The facts are unclear regarding when Gibbons actually commenced work for Kastec. A Kastec document lists the effective date of his salary as January 2, 1978. A second document indicates that Gibbons received an office key and a telephone credit card on January 3, 1978. On January 4, 1978, Gibbons signed and dated a letter setting forth Kastec's policy regarding equipment, keys and other property employees receive in connection with their employment at Kastec. He also received a Honeywell Security Number on that date. At some point in time, Gibbons signed but failed to date a new Employee Agreement. This agreement contained a clause which reads:

5. Competitive Employment
....
(b) For 360 days after termination of my employment with the Company, I will not attempt to divert any Company business by soliciting, contacting, or communicating with any customers for the Company's products with whom I, or employees under my supervision, had contact during the year preceding termination of my employment.

Paragraph 1(a) of the Agreement defines "Company" to mean "Medtronic, Inc. and all of its existing, past, or future parent, subsidiary, or affiliated corporations, and any divisions of them, to include Kastec Corporation." In addition, paragraph 6 of the Agreement provides: "This Agreement and any disputes arising under or in connection with it shall be governed by the laws of the State of Minnesota."
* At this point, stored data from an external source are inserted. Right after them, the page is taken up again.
/-- R59: the local spread takes the heating circuits in local order and grants each the lesser of its
need and the rest. R50, R58: a participant in a COMPLETE division grants each circuit what its own
records are granted, and every other computation the local spread of the own allotment. R50, R57, R59,
R61, R63, R64: no record of a division is granted more than its need; the local spread grants no circuit
more than its need and no more than the amount in all; the six grants of a computation sum to at most
the own allotment; the own allotment of a DEGRADED, CAPPED or NONE computation is at most the share.
R65: the test deduction grants the tested circuit 0 and lowers the others from the last circuit of the
local order backward, each no further than the room of the test asks; grants that already fit stay. A
participant's order is that of its own records; that circuits outside the order stand last is log entry
16. R50: the six grants in force sum to at most the own allotment, right after reset and after every
step. R66, R89: right after reset and after every step, rated load × duty in force of each circuit is at
most its grant, and while a test is in progress the grants leave room for the full rated load of the output
under test; so the duty-weighted rated loads of the circuits, together with that load, are held within the
own allotment. -/
def Obligations.GrantsStayWithinNeedAndAllotment : Prop :=
  (∀ (p : Plant) (amount : Nat), SpreadOf p amount (localSpread p amount)) ∧
  ((∀ (e : Env) (l : Ledger), 1 ≤ e.own → e.own ≤ e.img.stations → e.img.stations ≤ 32 →
      (isParticipant e.own (divide e l) = true ↔
        ∃ (i : Fin 32) (b : BidFrame), i.val + 1 = e.own ∧ Participates l i b)) ∧
   (∀ (own : Nat) (d : Division) (c : Fin 6), (recordGrants own d)[c] =
     ((d.records.filter fun r => decide (r.addr = own ∧ r.circuit = c.val + 1)).map fun r =>
       r.basePart + r.poolPart).sum) ∧
   ∀ (e : Env) (p : Plant),
     (∀ d, p.alu.division = some d → isParticipant e.own d = true →
       grantsByKind e p = recordGrants e.own d) ∧
     ((∀ d, p.alu.division = some d → isParticipant e.own d = false) →
       grantsByKind e p = localSpread p p.alu.own)) ∧
  ((∀ (e : Env) (l : Ledger), ∀ r ∈ (divide e l).records, r.grant ≤ r.need) ∧
   ∀ (p : Plant) (amount : Nat),
     (∀ c : Fin 6, (localSpread p amount)[c] ≤ p.cct[c].need) ∧
     grantSum (localSpread p amount) ≤ amount) ∧
  (∀ (e : Env) (round : Option RoundNo) (x : Computation) (p : Plant),
     grantSum (grantsByKind e { p with alu := allotTable e round x }) ≤ (allotTable e round x).own ∧
     ((allotTable e round x).kind ≠ .complete → (allotTable e round x).own ≤ e.share e.own)) ∧
  (∀ (e : Env) (p : Plant) (circuit : Option (Fin 6)) (room : Nat) (g : Vector Nat 6),
     Deducted (deductBefore e.own p) circuit room g (deductGrants e p circuit room g)) ∧
  (GrantsHeld State.reset ∧ ∀ s t : State, GrantsHeld s → step s = .next t → GrantsHeld t) ∧
  (LoadsHeld State.reset ∧ ∀ s t : State, LoadsHeld s → step s = .next t → LoadsHeld t) ∧
  ∀ s : State, LoadsHeld s →
    (sixIds.map fun c => s.plant.ogd.ratedOf c * s.plant.cct[c].onTime).sum ≤
      s.plant.alu.own * (s.img.window * 1000) ∧
    ∀ t, s.plant.ogd.test = some t →
      (sixIds.map fun c => s.plant.ogd.ratedOf c * s.plant.cct[c].onTime).sum +
        s.plant.ogd.outputs[t.output].rated * (s.img.window * 1000) ≤
      s.plant.alu.own * (s.img.window * 1000)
Gibbons contends that the evidence is hopelessly inconclusive as to the date when the document was signed. Medtronic alleges that Gibbons signed the Employee Agreement on the day he began working for Kastec, which it contends was on or about January 4, 1978. At his deposition, Gibbons said:

Q Am I correct when I say that—that you don't have any exact memory as to when you signed this [Employee Agreement], but based on the witnessing, it's your belief that it was some weeks after your employment began?
A Yes.
Q Now, when you read this, you read and knew of the presence in this agreement of paragraph 5b, did you not?
A Yes.
Q Did you seek any legal advice in connection with this agreement before signing it?
A No, I knew from experience and the experience of others that it was—you are expected to sign.
Q So the answer is that you did not seek any such advice; is that right?
*1089 A Yes.
Q But at the time you signed this, it was your state of mind, was it not, that you were contractually obligating yourself to the terms that are set forth in this [Employee Agreement]?
A Yes.

Gibbons First Deposition, p. 24. In 1978 Kastec had a standard operating procedure of requiring all employees to sign certain documents, including the Employee Agreement, when beginning employment with Kastec.[1]
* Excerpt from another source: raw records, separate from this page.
-- ==== Sys2Proof/Laws/Rounds.lean ====
section
/-! SUPPORT. What a swap, an adoption and a conflict leave, said once: the blocks they do not touch, and
the items each of them gives. -/

namespace Sys2Proof.Machine

/-! ### Counting -/

theorem updQuality_eq (a : Nat) (f : QualityRow → QualityRow) (s : State) :
    ∃ rows, updQuality a f s = { s with lck := { s.lck with rows := rows } } := by
  unfold updQuality
  split
  · exact ⟨_, rfl⟩
  · exact ⟨s.lck.rows, rfl⟩

/-- Missed bids are counted in the line-quality rows alone (R152). -/
theorem countMissedBids_eq (l : List Nat) (s : State) :
    ∃ rows, l.foldl (fun q a => countMissedBid a q) s =
      { s with lck := { s.lck with rows := rows } } := by
  induction l generalizing s with
  | nil => exact ⟨s.lck.rows, rfl⟩
  | cons a l ih =>
    obtain ⟨r, hr⟩ := updQuality_eq a (fun r => { r with bidsMissed := bump16 r.bidsMissed }) s
    obtain ⟨r', hr'⟩ := ih { s with lck := { s.lck with rows := r } }
    refine ⟨r', ?_⟩
    rw [List.foldl_cons]
    show List.foldl _ (updQuality a _ s) l = _
    rw [hr, hr']

/-! ### The swap (R29) -/

/-- A swap writes the Roster, the missed bids and the plant. -/
theorem swap_eq (kind : AdoptKind) (round : RoundNo) (degraded : Bool) (s : State) :
    ∃ rows plant, swap kind round degraded s =
      { s with
        rst := rstAfterSwap s kind (swapVerdict s kind degraded),
        lck := { s.lck with rows := rows }, plant := plant } := by
  obtain ⟨r, hr⟩ := countMissedBids_eq (missedBids s kind s.rst.swapBuffers.settledBuf degraded) s
  refine ⟨r, (swap kind round degraded s).plant, ?_⟩
  unfold swap
  simp only [hr]

/-! ### The adoption (R6) -/

theorem adoptMembership_eq (kind : AdoptKind) (s : State) :
    ∃ m n t, adoptMembership kind s =
      { s with rct := { s.rct with membership := m, listenAdoptions := n, listenTimer := t } } := by
  unfold adoptMembership
  split
  · dsimp only
    split
    · exact ⟨_, _, _, rfl⟩
    · exact ⟨s.rct.membership, _, s.rct.listenTimer, rfl⟩
  · split
    · exact ⟨_, s.rct.listenAdoptions, s.rct.listenTimer, rfl⟩
    · exact ⟨s.rct.membership, s.rct.listenAdoptions, s.rct.listenTimer, rfl⟩
  all_goals exact ⟨s.rct.membership, s.rct.listenAdoptions, s.rct.listenTimer, rfl⟩

/-- The station at step 3 of an adoption, when it asks for the swap (R6). -/
def atSwap (kind : AdoptKind) (s : State) : State := moveDeclared (adoptMembership kind s)

/-- An adoption leaves pins, Start-up Loader, Sensor Scanner, Service Responder, time, queue, the REPLY and
TEST slots and the receiver. -/
theorem adopt_periphery (kind : AdoptKind) (round : RoundNo) (opener : Nat) (s : State) :
    let t := adopt kind round opener s
    t.pins = s.pins ∧ t.sul = s.sul ∧ t.ssc = s.ssc ∧ t.srv = s.srv ∧ t.now = s.now ∧
      t.pending = s.pending ∧ t.lif.replySlot = s.lif.replySlot ∧ t.lif.testSlot = s.lif.testSlot ∧
      t.lif.receiver = s.lif.receiver ∧ t.lif.idle = s.lif.idle := by
  obtain ⟨m, n, l, h1⟩ := adoptMembership_eq kind s
  obtain ⟨r, p, h2⟩ := swap_eq kind round (degradedAlready s kind round) (atSwap kind s)
  simp only [adopt]
  rw [show moveDeclared (adoptMembership kind s) = atSwap kind s from rfl, h2]
  unfold atSwap
  rw [h1]
  simp only [refillSlots]
  split <;> exact ⟨rfl, rfl, rfl, rfl, rfl, rfl, rfl, rfl, rfl, rfl⟩

/-- The items of the Round Controller after an adoption (R6, steps 2, 4 and 5). -/
theorem adopt_rct (kind : AdoptKind) (round : RoundNo) (opener : Nat) (s : State) :
    (adopt kind round opener s).rct =
      { (atSwap kind s).rct with
        round := some round, opener := some opener,
        degraded := !swapVerdict (atSwap kind s) kind (degradedAlready s kind round),
        roundTimer := some s.roundTimerMs,
        listenTimer :=
          if (atSwap kind s).rct.membership = .listen then some s.listenTimerMs
          else (atSwap kind s).rct.listenTimer } := by
  obtain ⟨m, n, l, h1⟩ := adoptMembership_eq kind s
  obtain ⟨r, p, h2⟩ := swap_eq kind round (degradedAlready s kind round) (atSwap kind s)
  have hs : (atSwap kind s).sul = s.sul := by simp only [atSwap, h1]; rfl
  simp only [adopt]
  rw [show moveDeclared (adoptMembership kind s) = atSwap kind s from rfl, h2]
  simp only [refillSlots]
  split <;>
    simp only [enterRound, updLif_rct, updRct_rct, State.raiseIf_rct, State.roundTimerMs,
      State.listenTimerMs, State.img, hs]

/-- The Roster after an adoption is the one its swap gives (R29). -/
theorem adopt_rst (kind : AdoptKind) (round : RoundNo) (opener : Nat) (s : State) :
    (adopt kind round opener s).rst =
      rstAfterSwap (atSwap kind s) kind
        (swapVerdict (atSwap kind s) kind (degradedAlready s kind round)) := by
  obtain ⟨r, p, h2⟩ := swap_eq kind round (degradedAlready s kind round) (atSwap kind s)
  simp only [adopt]
  rw [show moveDeclared (adoptMembership kind s) = atSwap kind s from rfl, h2]
  simp only [refillSlots]
  split <;> rfl

/-- The OPEN and BID slots after an adoption (R6, steps 6 and 7). -/
theorem adopt_slots (kind : AdoptKind) (round : RoundNo) (opener : Nat) (s : State) :
    (adopt kind round opener s).lif.openSlot = s.lif.openSlot.discard ∧
      (adopt kind round opener s).lif.bidSlot =
        if (atSwap kind s).rct.membership.bids then .pending (round, opener)
        else s.lif.bidSlot.discard := by
  obtain ⟨m, n, l, h1⟩ := adoptMembership_eq kind s
  obtain ⟨r, p, h2⟩ := swap_eq kind round (degradedAlready s kind round) (atSwap kind s)
  have hl : (atSwap kind s).lif = s.lif := by simp only [atSwap, h1]; rfl
  simp only [adopt]
  rw [show moveDeclared (adoptMembership kind s) = atSwap kind s from rfl, h2]
  simp only [refillSlots]
  simp only [enterRound, updLif_rct, updRct_rct, State.raiseIf_rct]
  split
  · simp [hl]
  · simp [hl]

/-! ### The buffers (R28) -/

theorem swapBuffers_settledBuf (r : Rst) : r.swapBuffers.settledBuf = r.collecting := by
  unfold Rst.swapBuffers Rst.settledBuf Rst.collecting
  split <;> simp

theorem swapBuffers_collecting (r : Rst) : r.swapBuffers.collecting = .reset := by
  unfold Rst.swapBuffers Rst.collecting
  split <;> simp

/-- A bid put into the collecting buffer under its sender's address (R28). -/
theorem collect_collecting (r : Rst) (b : BidFrame) (i : Fin 32) (h : b.sender = i.val + 1) :
    (r.collect b).collecting = r.collecting.set i (some b) ∧
      (r.collect b).settledBuf = r.settledBuf ∧ (r.collect b).rows = r.rows ∧
      (r.collect b).silent = r.silent ∧ (r.collect b).line = r.line := by
  unfold Rst.collect Rst.collecting Rst.settledBuf
  rw [h, place_succ]
  dsimp only
  split <;> simp [*]

/-- The bid of an address in a buffer. -/
theorem bidOf_succ (b : BidBuffer) (i : Fin 32) : bidOf b (i.val + 1) = b[i] := by
  simp [bidOf]

/-- The buffers do not depend on the Roster's other items. -/
theorem buffers_with (r : Rst) (rows : Vector PeerRow 32) (n : Nat) (l : LineState) :
    ({ r with rows := rows, silent := n, line := l } : Rst).settledBuf = r.settledBuf ∧
      ({ r with rows := rows, silent := n, line := l } : Rst).collecting = r.collecting :=
  ⟨rfl, rfl⟩

/-- The Roster after a swap, item by item (R28, R29, R35 to R39). -/
theorem rstAfterSwap_items (s : State) (kind : AdoptKind) (complete : Bool) :
    (rstAfterSwap s kind complete).settledBuf = s.rst.collecting ∧
      (rstAfterSwap s kind complete).collecting = .reset ∧
      (rstAfterSwap s kind complete).rows = updatedRows s s.rst.collecting ∧
      (rstAfterSwap s kind complete).silent = silentAfter s s.rst.collecting ∧
      (rstAfterSwap s kind complete).line = lineAfter s kind s.rst.collecting complete := by
  have h1 := swapBuffers_settledBuf s.rst
  have h2 := swapBuffers_collecting s.rst
  unfold rstAfterSwap
  dsimp only
  generalize s.rst.swapBuffers = r at *
  obtain ⟨g1, g2⟩ := buffers_with r (updatedRows s r.settledBuf) (silentAfter s r.settledBuf)
    (lineAfter s kind r.settledBuf complete)
  refine ⟨g1.trans h1, g2.trans h2, ?_, ?_, ?_⟩ <;> rw [h1]

/-- The row of another address after a swap (R35, R36). -/
theorem updatedRows_other (s : State) (settled : BidBuffer) (i : Fin 32) (h : i.val + 1 ≠ s.own) :
    (updatedRows s settled)[i] =
      match settled[i] with
      | some b => heardRow (s.foreign b.digest) b s.rst.rows[i]
      | none => missedRow s.img.stale s.rst.rows[i] := by
  unfold updatedRows
  exact (mapRows_get _ _ _).trans (if_neg h)

theorem mem_stationAddresses (a : Nat) : a ∈ stationAddresses ↔ 1 ≤ a ∧ a ≤ 32 := by
  simp only [stationAddresses, List.mem_range'_1]
  omega

/-- An address of the table is one more than its place. -/
theorem exists_place (a : Nat) (h : 1 ≤ a ∧ a ≤ 32) : ∃ i : Fin 32, a = i.val + 1 :=
  ⟨⟨a - 1, by omega⟩, by dsimp only; omega⟩

/-- No other address has a settled bid (R39). -/
theorem peerBids_nil (s : State) (b : BidBuffer) :
    (peerBids s b).isEmpty = true ↔ ∀ a : Fin 32, a.val + 1 ≠ s.own → b[a] = none := by
  simp only [peerBids, List.isEmpty_iff, List.filterMap_eq_nil_iff, List.mem_filter,
    mem_stationAddresses, decide_eq_true_eq]
  constructor
  · intro h a ha
    rw [← bidOf_succ]
    exact h (a.val + 1) ⟨⟨by omega, by omega⟩, ha⟩
  · rintro h a ⟨h1, h2⟩
    obtain ⟨i, rfl⟩ := exists_place a h1
    rw [bidOf_succ]
    exact h i h2

/-- The silent-round count after a swap (R39). -/
theorem silentAfter_eq (s : State) (b : BidBuffer) :
    silentAfter s b =
      if ∀ a : Fin 32, a.val + 1 ≠ s.own → b[a] = none then min 7 (s.rst.silent + 1) else 0 := by
  unfold silentAfter
  by_cases h : ∀ a : Fin 32, a.val + 1 ≠ s.own → b[a] = none
  · rw [if_pos h, if_pos ((peerBids_nil s b).2 h)]
    rfl
  · rw [if_neg h, if_neg fun k => h ((peerBids_nil s b).1 k)]

/-- Every bid of the heard set is settled with the station's own digest (R41). -/
theorem heardSettled_iff (s : State) (b : BidBuffer) (h : AddrSet) :
    heardSettled s b h = true ↔
      ∀ a : Fin 32, inSet h (a.val + 1) = true →
        ∃ x, b[a] = some x ∧ s.sul.digest = some x.digest := by
  simp only [heardSettled, List.all_eq_true, mem_stationAddresses]
  constructor
  · intro hh a ha
    have hx := hh (a.val + 1) ⟨by omega, by omega⟩
    rw [bidOf_succ] at hx
    simp only [ha, Bool.not_true, Bool.false_or] at hx
    split at hx
    · rename_i x hb
      refine ⟨x, hb, ?_⟩
      simp only [State.foreign, Bool.not_eq_true', decide_eq_false_iff_not, not_not] at hx
      exact hx.symm
    · simp at hx
  · intro hh a h1
    obtain ⟨i, rfl⟩ := exists_place a h1
    rw [bidOf_succ]
    by_cases ha : inSet h (i.val + 1)
    · obtain ⟨x, hb, hd⟩ := hh i ha
      rw [hb]
      simp [State.foreign, hd]
    · simp [ha]

/-- The members of a set made from a list of addresses (R134). -/
theorem inSet_fold (i : Fin 32) (l : List Nat) (h : AddrSet) (hl : ∀ x ∈ l, 1 ≤ x ∧ x ≤ 32) :
    inSet (l.foldl (fun h a => if 1 ≤ a then h ||| BitVec.ofNat 32 (2 ^ (a - 1)) else h) h)
        (i.val + 1) = (inSet h (i.val + 1) || decide (i.val + 1 ∈ l)) := by
  induction l generalizing h with
  | nil => simp
  | cons x l ih =>
    have hx := hl x (by simp)
    rw [List.foldl_cons, ih _ fun y hy => hl y (by simp [hy]), if_pos hx.1]
    have hb : (BitVec.ofNat 32 (2 ^ (x - 1))).getLsbD (i.val + 1 - 1) =
        decide (i.val + 1 = x) := by
      have hi : decide (i.val + 1 - 1 < 32) = true := by simp
      rw [BitVec.getLsbD_ofNat, Nat.testBit_two_pow, hi, Bool.true_and]
      congr 1
      apply propext
      omega
    simp only [inSet, BitVec.getLsbD_or, List.mem_cons, hb]
    simp [Bool.or_assoc]

/-- An address is in the set of a buffer exactly where the buffer holds its bid (R4, R28). -/
theorem inSet_heldSet (b : BidBuffer) (i : Fin 32) : inSet (heldSet b) (i.val + 1) = (b[i]).isSome := by
  rw [← bidOf_succ]
  unfold heldSet addrSetOf
  rw [inSet_fold]
  · have h0 : inSet 0 (i.val + 1) = false := by simp [inSet]
    rw [h0, Bool.false_or]
    simp only [heldAddresses, List.mem_filter, mem_stationAddresses]
    have hi : 1 ≤ i.val + 1 ∧ i.val + 1 ≤ 32 := by omega
    simp [hi]
  · intro x hx
    simp only [heldAddresses, List.mem_filter, mem_stationAddresses] at hx
    exact hx.1

end Sys2Proof.Machine
end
While working for Kastec, Gibbons received a raise in annual salary from approximately $22,000 to approximately $27,000. In the fall of 1978, Gibbons saw a Medtronic job posting for a position of selling pacemakers in California. He applied for the job. The sales position had a lower grade level than his job at Kastec and a lower base salary. However, the job held a potential for earning additional commissions if a sufficient level of sales was reached. He was offered the job and accepted it in October, 1978. No new Employee Agreement was signed at this time.

Gibbons' sales territory consisted of parts of northern California and part of Nevada. Therefore, he moved to California in the fall of 1978. He performed well in the sales position. In 1979 he earned $53,038.74 in gross compensation. In 1980 he earned $109,718.87 in gross compensation.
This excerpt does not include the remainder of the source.